Les beautés ! quel style ! Et les beautés aux séductions engageantes ! Allons ! le docteur Véron n’écrivait pas mieux que le papa Bouilly…

Les dernières années d’Auber sont connues, très connues même. Directeur du Conservatoire, on voudrait pouvoir jeter et épaissir quelques voiles sur ce que certaines gazettes appelaient sa « galanterie proverbiale ». On est plus que clément en France. Le petit père Auber a fréquemment recommencé, — ou essayé de recommencer, — à son bénéfice, son dernier succès : Un premier jour de bonheur.

Tout était antithèse dans sa vie : il habitait, au No 24 de la rue Saint-Georges, une maison qui avait le triste, le glacial et le sombre d’un tombeau. Le docteur Piogey, qui lui a succédé, en a fait un musée brillant et riant.

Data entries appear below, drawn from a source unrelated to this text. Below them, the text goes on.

/-- Settles O35: a result is appended on the arrival at Idle alone, and an operation that ends leaves LIFE Ready. -/
theorem errorsLeaveTheInstanceUsable : Obligations.ErrorsLeaveTheInstanceUsable := by
  intro s t e evs h _ hb hstep htrace
  have hst := step_inversion hstep
  have hq : t.seq = .idle := by
    by_contra hbusy
    obtain ⟨T, hT, hret⟩ := hst.appendsNoResult hbusy
    have hevs : evs ++ [.ret (.err e)] = T :=
      List.append_cancel_left ((List.append_assoc _ _ _).symm.trans (htrace.symm.trans hT))
    cases hret (.ret (.err e)) (by simp [← hevs])
  have hl := hst.life_ready h hb hq
  exact ⟨hq, hl, fun c r hr => ⟨_, sendOperationsAreAccepted t c hl hq r hr⟩⟩

/-! ## Whole send operations (R133, R136) -/

/-- Settles O39: the run of the whole send, under the row's header. -/
theorem sendWritesEveryElement : Obligations.SendWritesEveryElement := by
  intro s c r hr wd d e xs w rest hf hl hq hx hrest hd he ha has
  obtain ⟨hh, hdec⟩ := sendRows_header_decode c r hr
  obtain ⟨t, ht, hqt, hlt, -, -, hcount, htrace⟩ := runSteps_send hdec hf hl hq hx hrest hd he ha has
  exact ⟨t, ht, hqt, hlt, hcount, hh ▸ htrace⟩

section SendAccepted

variable (s : State) (kind : SendKind) (f : Fmt) (d : ElemStream) (rest : HostPlan)

@[simp] theorem State.sendAccepted_lineAnswer : (s.sendAccepted kind f d rest).lineAnswer = s.lineAnswer := rfl

@[simp] theorem State.sendAccepted_lineCount : (s.sendAccepted kind f d rest).lineCount = s.lineCount := rfl

@[simp] theorem State.sendAccepted_trace :
    (s.sendAccepted kind f d rest).trace = s.trace ++ [.accept (sendHeader kind f)] := rfl

end SendAccepted

section Send

variable {s : State}

/-- The words of the elements `xs` a payload delivers, whatever it does after them, when WR answers ok (R133, R136). -/
theorem runTo_delivered {wd : ElemWidth} {e : ElemStream} {xs : List Word16} {i : Nat} {d : ElemStream}
    (hw : s.hostWaits = true) (hq : s.seq = .fetch i ⟨wd, d⟩) (hd : Delivers d xs e)
    (ha : ∀ j < xs.length, s.ans (4 * j + 1) = .ok ∧ s.ans (4 * j + 2) = .ok) :
    ∃ t, RunTo s (6 * xs.length) (4 * xs.length) (wordsEvents s.lineAnswer s.lineCount i (xs.map (elemOf wd))) t ∧
      t.seq = .fetch (i + xs.length) ⟨wd, e⟩ := by
  induction xs generalizing s i d with
  | nil =>
    cases hd
    exact ⟨s, ⟨rfl, rfl, rfl, rfl, rfl, (List.append_nil _).symm⟩, hq⟩
  | cons x xs ih =>
    obtain ⟨d', hx, hd'⟩ := hd
    obtain ⟨h1, h2⟩ := ha 0 (by simp)
    obtain ⟨u, ru, qu⟩ := runTo_element hw hq (WordSeq.next_of_some hx) h1 h2
    have hu : ∀ j < xs.length, u.ans (4 * j + 1) = .ok ∧ u.ans (4 * j + 2) = .ok := by
      intro j hj
      rw [ru.ans, ru.ans, show 4 + (4 * j + 1) = 4 * (j + 1) + 1 by ring, show 4 + (4 * j + 2) = 4 * (j + 1) + 2 by ring]
      exact ha (j + 1) (by simpa using hj)
    obtain ⟨t, rt, qt⟩ := ih (ru.hostWaits.trans hw) qu hd' hu
    rw [ru.lineAnswer, ru.lineCount] at rt
    rw [List.length_cons, show 6 * (xs.length + 1) = 6 + 6 * xs.length by ring,
      show 4 * (xs.length + 1) = 4 + 4 * xs.length by ring, show i + (xs.length + 1) = i + 1 + xs.length by ring]
    exact ⟨t, ru.trans rt, qt⟩
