-- ==== Sys2Proof/Machine/Core.lean ====
section
/-! DEFINITION. The machine as the host runs it. -/

def Sys2Proof.core : Host.Core := { State := Sys2Proof.Machine.State, Fault := Sys2Proof.Machine.Fault, Refusal := Sys2Proof.Machine.Refusal, step := Sys2Proof.Machine.step, reset := Sys2Proof.Machine.State.reset }
end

Où s’en est allée la fortune considérable d’Auber ? À des parents éloignés et obscurs, m’a-t-on dit. Au moins, Rossini avait fondé une rente pour les vieux musiciens pauvres.


L’œuvre imprimée d’Émile de Girardin est considérable. Rien que les Questions de mon temps représentent un ensemble de douze volumes in-octavo. Mon temps ! le temps d’Émile de Girardin ! La vérité est qu’il a mis de son encre partout, qu’il est intervenu dans une foule de questions et d’événements.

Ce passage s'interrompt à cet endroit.